- _WORK REQUIRED_
Retype the records that follow, every line exactly as written.

#### GIVEN RECORDS ####

/-- The first `PC` that cannot be fetched, and an illegal word at the last that can. -/
theorem witness_UnrunnableCyclesStop :
    (({ State.reset with pc := 4095 } : State).CycleDue 0 [] ∧ 4094 < ({ State.reset with pc := 4095 } : State).pc.toNat) ∧
    ((atPc 4094 0xFF 0xFF).CycleDue 0 [] ∧ (atPc 4094 0xFF 0xFF).pc.toNat ≤ 4094 ∧
      0xFFFF#16 = BitVec.ofNat 16 (((atPc 4094 0xFF 0xFF).byteAt 4094).toNat * 256 +
        ((atPc 4094 0xFF 0xFF).byteAt 4095).toNat) ∧ IllegalWord 0xFFFF#16) := by
  refine ⟨⟨⟨rfl, .inl ⟨rfl, rfl, rfl⟩⟩, by decide⟩, ⟨rfl, .inl ⟨rfl, rfl, rfl⟩⟩, by decide, by decide, ?_⟩
  unfold IllegalWord
  decide

/-- The jump to itself at the reset vector, and at the last word a jump reaches. -/
theorem witness_SelfJumpStaysPut :
    ((atPc 0x200 0x12 0x00).CycleDue 0 [] ∧ (atPc 0x200 0x12 0x00).pc.toNat + 2 ≤ 4096 ∧
      ((atPc 0x200 0x12 0x00).byteAt 0x200).toNat * 256 + ((atPc 0x200 0x12 0x00).byteAt 0x201).toNat =
        0x1000 + 0x200) ∧
    ((atPc 4094 0x1F 0xFE).CycleDue 0 [] ∧ (atPc 4094 0x1F 0xFE).pc.toNat + 2 ≤ 4096 ∧
      ((atPc 4094 0x1F 0xFE).byteAt 4094).toNat * 256 + ((atPc 4094 0x1F 0xFE).byteAt 4095).toNat = 0x1000 + 4094) :=
  ⟨⟨⟨rfl, .inl ⟨rfl, rfl, rfl⟩⟩, by decide, by decide⟩, ⟨rfl, .inl ⟨rfl, rfl, rfl⟩⟩, by decide, by decide⟩

/-- The last time before the deadline. -/
theorem witness_IdleTurnSleepsAndPolls :
    let s : State := { State.reset with dl := 10, host := [.clock 9 0] }
    s.run = .running ∧ s.host = [.clock 9 0] ∧ s.now + 9 < s.dl := by decide

/-- Power-off alone or with a reset, neither, reset alone. -/
theorem witness_PollReadsSignals :
    ({ State.reset with powerOffSignal := true, resetSignal := true } : State).powerOffSignal = true ∧
    (State.reset.powerOffSignal = false ∧ State.reset.resetSignal = false) ∧
    (({ State.reset with resetSignal := true } : State).powerOffSignal = false ∧
      ({ State.reset with resetSignal := true } : State).resetSignal = true) := by decide

/-- Parameters with a ROM of one byte; the clauses' boundary addresses. -/
theorem witness_ResetRestoresEverything :
    let s : State := { State.reset with params := { Config.defaultParams with rom := [0xAB] } }
    s.params.wf = true ∧ s.resetEngine.byteAt 79 = s.params.font.get 79 ∧ s.resetEngine.byteAt 80 = 0 ∧
    s.resetEngine.byteAt 511 = 0 ∧ s.resetEngine.byteAt 512 = 0xAB ∧ s.resetEngine.byteAt 513 = 0 := by decide

/-- The longest ROM that fits, and one byte more. -/
theorem witness_LoadResult : 3584 < (List.replicate 3585 (0 : Byte)).length ∧
    (List.replicate 3584 (0 : Byte)).length ≤ 3584 := by
  constructor
  · rw [List.length_replicate]; decide
  · rw [List.length_replicate]

theorem witness_EndedRunsStayEnded : ({ State.reset with run := .halted } : State).run = .halted ∧
    ({ State.reset with run := .faulted .stackOverflow } : State).run = .faulted .stackOverflow ∧
    ∃ t, step State.reset = .next t := ⟨rfl, rfl, _, rfl⟩

/-- Each turn that is not the clock's. -/
theorem witness_HostTurnsTouchOnlyInputs (p : Vector Bool 16) :
    ∀ h ∈ [HostTurn.setKeys p, .reportKey 3, .raiseReset, .raisePowerOff],
      ({ State.reset with host := [h] } : State).run = .running ∧
      ({ State.reset with host := [h] } : State).host = [h] ∧ ∀ elapsed sleep, h ≠ .clock elapsed sleep := by
  simp [State.reset]

theorem witness_StepKeepsInvariant : State.reset.Inv ∧ ∃ t, step State.reset = .next t := ⟨by decide, _, rfl⟩

/-- The invariant at the edges of its ranges. -/
theorem witness_StepKeepsInvariant_edge :
    ({ State.reset with
        pc := 4350, psc := 10, sp := 16, stack := Vector.replicate 16 4096, heap := [(4095, 1)] } : State).Inv := by decide

/-- Each of the three. -/
theorem witness_IndexChangesOnlyByThree :
    (∃ t, exec (.ldI 0x300) State.reset = .next t ∧ t.i ≠ State.reset.i) ∧
    (∃ t, exec (.addI 0) (withRegs [(0, 1)]) = .next t ∧ t.i ≠ (withRegs [(0, 1)]).i) ∧
    (∃ t, exec (.ldFont 0) (withRegs [(0, 1)]) = .next t ∧ t.i ≠ (withRegs [(0, 1)]).i) :=
  ⟨⟨_, rfl, by decide⟩, ⟨_, rfl, by decide⟩, ⟨_, rfl, by decide⟩⟩

/-- As a flag, as data, and by LD_REGS. -/
theorem witness_FlagChangesOnlyAsListed :
    (∃ t, exec (.addReg 1 2) (withRegs [(1, 255), (2, 1)]) = .next t ∧ t.reg 15 ≠ 0) ∧
    (∃ t, exec (.ldImm 15 5) State.reset = .next t ∧ t.reg 15 ≠ State.reset.reg 15) ∧
    (∃ t, exec (.ldRegs 0) State.reset = .next t ∧ t.reg 15 ≠ State.reset.reg 15) :=
  ⟨⟨_, rfl, by decide⟩, ⟨_, rfl, by decide⟩, ⟨_, rfl, by decide⟩⟩

theorem witness_StackAndTimersChangeOnlyAsListed :
    (∃ t, exec (.call 0x300) State.reset = .next t ∧ t.sp ≠ State.reset.sp ∧ t.stack ≠ State.reset.stack) ∧
    (∃ t, exec (.ldDt 0) (withRegs [(0, 1)]) = .next t ∧ t.dt ≠ (withRegs [(0, 1)]).dt) ∧
    (∃ t, exec (.ldSt 0) (withRegs [(0, 1)]) = .next t ∧ t.st ≠ (withRegs [(0, 1)]).st) :=
  ⟨⟨_, rfl, by decide, by decide⟩, ⟨_, rfl, by decide⟩, ⟨_, rfl, by decide⟩⟩

/-- The last byte of each store. -/
theorem witness_HeapChangesOnlyByStores :
    Memory.wf (withI 4080).params.font (withI 4080).heap = true ∧
    (∃ t, exec (.ldBcd 0) ((withRegs [(0, 7)]).setI 4093) = .next t ∧ t.byteAt 4095 ≠ State.reset.byteAt 4095) ∧
    (∃ t, exec (.stRegs 0) ((withRegs [(15, 7)]).setI 4080) = .next t ∧ t.byteAt 4095 ≠ State.reset.byteAt 4095) :=
  ⟨by decide, ⟨_, rfl, by decide⟩, ⟨_, rfl, by decide⟩⟩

####

- _RESPONSE_
/-- The first `PC` that cannot be fetched, and an illegal word at the last that can. -/
theorem witness_UnrunnableCyclesStop :
    (({ State.reset with pc := 4095 } : State).CycleDue 0 [] ∧ 4094 < ({ State.reset with pc := 4095 } : State).pc.toNat) ∧
    ((atPc 4094 0xFF 0xFF).CycleDue 0 [] ∧ (atPc 4094 0xFF 0xFF).pc.toNat ≤ 4094 ∧
      0xFFFF#16 = BitVec.ofNat 16 (((atPc 4094 0xFF 0xFF).byteAt 4094).toNat * 256 +
        ((atPc 4094 0xFF 0xFF).byteAt 4095).toNat) ∧ IllegalWord 0xFFFF#16) := by
  refine ⟨⟨⟨rfl, .inl ⟨rfl, rfl, rfl⟩⟩, by decide⟩, ⟨rfl, .inl ⟨rfl, rfl, rfl⟩⟩, by decide, by decide, ?_⟩
  unfold IllegalWord
  decide

/-- The jump to itself at the reset vector, and at the last word a jump reaches. -/
theorem witness_SelfJumpStaysPut :
    ((atPc 0x200 0x12 0x00).CycleDue 0 [] ∧ (atPc 0x200 0x12 0x00).pc.toNat + 2 ≤ 4096 ∧
      ((atPc 0x200 0x12 0x00).byteAt 0x200).toNat * 256 + ((atPc 0x200 0x12 0x00).byteAt 0x201).toNat =
        0x1000 + 0x200) ∧
    ((atPc 4094 0x1F 0xFE).CycleDue 0 [] ∧ (atPc 4094 0x1F 0xFE).pc.toNat + 2 ≤ 4096 ∧
      ((atPc 4094 0x1F 0xFE).byteAt 4094).toNat * 256 + ((atPc 4094 0x1F 0xFE).byteAt 4095).toNat = 0x1000 + 4094) :=
  ⟨⟨⟨rfl, .inl ⟨rfl, rfl, rfl⟩⟩, by decide, by decide⟩, ⟨rfl, .inl ⟨rfl, rfl, rfl⟩⟩, by decide, by decide⟩

/-- The last time before the deadline. -/
theorem witness_IdleTurnSleepsAndPolls :
    let s : State := { State.reset with dl := 10, host := [.clock 9 0] }
    s.run = .running ∧ s.host = [.clock 9 0] ∧ s.now + 9 < s.dl := by decide

/-- Power-off alone or with a reset, neither, reset alone. -/
theorem witness_PollReadsSignals :
    ({ State.reset with powerOffSignal := true, resetSignal := true } : State).powerOffSignal = true ∧
    (State.reset.powerOffSignal = false ∧ State.reset.resetSignal = false) ∧
    (({ State.reset with resetSignal := true } : State).powerOffSignal = false ∧
      ({ State.reset with resetSignal := true } : State).resetSignal = true) := by decide

/-- Parameters with a ROM of one byte; the clauses' boundary addresses. -/
theorem witness_ResetRestoresEverything :
    let s : State := { State.reset with params := { Config.defaultParams with rom := [0xAB] } }
    s.params.wf = true ∧ s.resetEngine.byteAt 79 = s.params.font.get 79 ∧ s.resetEngine.byteAt 80 = 0 ∧
    s.resetEngine.byteAt 511 = 0 ∧ s.resetEngine.byteAt 512 = 0xAB ∧ s.resetEngine.byteAt 513 = 0 := by decide

/-- The longest ROM that fits, and one byte more. -/
theorem witness_LoadResult : 3584 < (List.replicate 3585 (0 : Byte)).length ∧
    (List.replicate 3584 (0 : Byte)).length ≤ 3584 := by
  constructor
  · rw [List.length_replicate]; decide
  · rw [List.length_replicate]

theorem witness_EndedRunsStayEnded : ({ State.reset with run := .halted } : State).run = .halted ∧
    ({ State.reset with run := .faulted .stackOverflow } : State).run = .faulted .stackOverflow ∧
    ∃ t, step State.reset = .next t := ⟨rfl, rfl, _, rfl⟩

/-- Each turn that is not the clock's. -/
theorem witness_HostTurnsTouchOnlyInputs (p : Vector Bool 16) :
    ∀ h ∈ [HostTurn.setKeys p, .reportKey 3, .raiseReset, .raisePowerOff],
      ({ State.reset with host := [h] } : State).run = .running ∧
      ({ State.reset with host := [h] } : State).host = [h] ∧ ∀ elapsed sleep, h ≠ .clock elapsed sleep := by
  simp [State.reset]

theorem witness_StepKeepsInvariant : State.reset.Inv ∧ ∃ t, step State.reset = .next t := ⟨by decide, _, rfl⟩

/-- The invariant at the edges of its ranges. -/
theorem witness_StepKeepsInvariant_edge :
    ({ State.reset with
        pc := 4350, psc := 10, sp := 16, stack := Vector.replicate 16 4096, heap := [(4095, 1)] } : State).Inv := by decide

/-- Each of the three. -/
theorem witness_IndexChangesOnlyByThree :
    (∃ t, exec (.ldI 0x300) State.reset = .next t ∧ t.i ≠ State.reset.i) ∧
    (∃ t, exec (.addI 0) (withRegs [(0, 1)]) = .next t ∧ t.i ≠ (withRegs [(0, 1)]).i) ∧
    (∃ t, exec (.ldFont 0) (withRegs [(0, 1)]) = .next t ∧ t.i ≠ (withRegs [(0, 1)]).i) :=
  ⟨⟨_, rfl, by decide⟩, ⟨_, rfl, by decide⟩, ⟨_, rfl, by decide⟩⟩

/-- As a flag, as data, and by LD_REGS. -/
theorem witness_FlagChangesOnlyAsListed :
    (∃ t, exec (.addReg 1 2) (withRegs [(1, 255), (2, 1)]) = .next t ∧ t.reg 15 ≠ 0) ∧
    (∃ t, exec (.ldImm 15 5) State.reset = .next t ∧ t.reg 15 ≠ State.reset.reg 15) ∧
    (∃ t, exec (.ldRegs 0) State.reset = .next t ∧ t.reg 15 ≠ State.reset.reg 15) :=
  ⟨⟨_, rfl, by decide⟩, ⟨_, rfl, by decide⟩, ⟨_, rfl, by decide⟩⟩

theorem witness_StackAndTimersChangeOnlyAsListed :
    (∃ t, exec (.call 0x300) State.reset = .next t ∧ t.sp ≠ State.reset.sp ∧ t.stack ≠ State.reset.stack) ∧
    (∃ t, exec (.ldDt 0) (withRegs [(0, 1)]) = .next t ∧ t.dt ≠ (withRegs [(0, 1)]).dt) ∧
    (∃ t, exec (.ldSt 0) (withRegs [(0, 1)]) = .next t ∧ t.st ≠ (withRegs [(0, 1)]).st) :=
  ⟨⟨_, rfl, by decide, by decide⟩, ⟨_, rfl, by decide⟩, ⟨_, rfl, by decide⟩⟩

/-- The last byte of each store. -/
theorem witness_HeapChangesOnlyByStores :
    Memory.wf (withI 4080).params.font (withI 4080).heap = true ∧
    (∃ t, exec (.ldBcd 0) ((withRegs [(0, 7)]).setI 4093) = .next t ∧ t.byteAt 4095 ≠ State.reset.byteAt 4095) ∧
    (∃ t, exec (.stRegs 0) ((withRegs [(15, 7)]).setI 4080) = .next t ∧ t.byteAt 4095 ≠ State.reset.byteAt 4095) :=
  ⟨by decide, ⟨_, rfl, by decide⟩, ⟨_, rfl, by decide⟩⟩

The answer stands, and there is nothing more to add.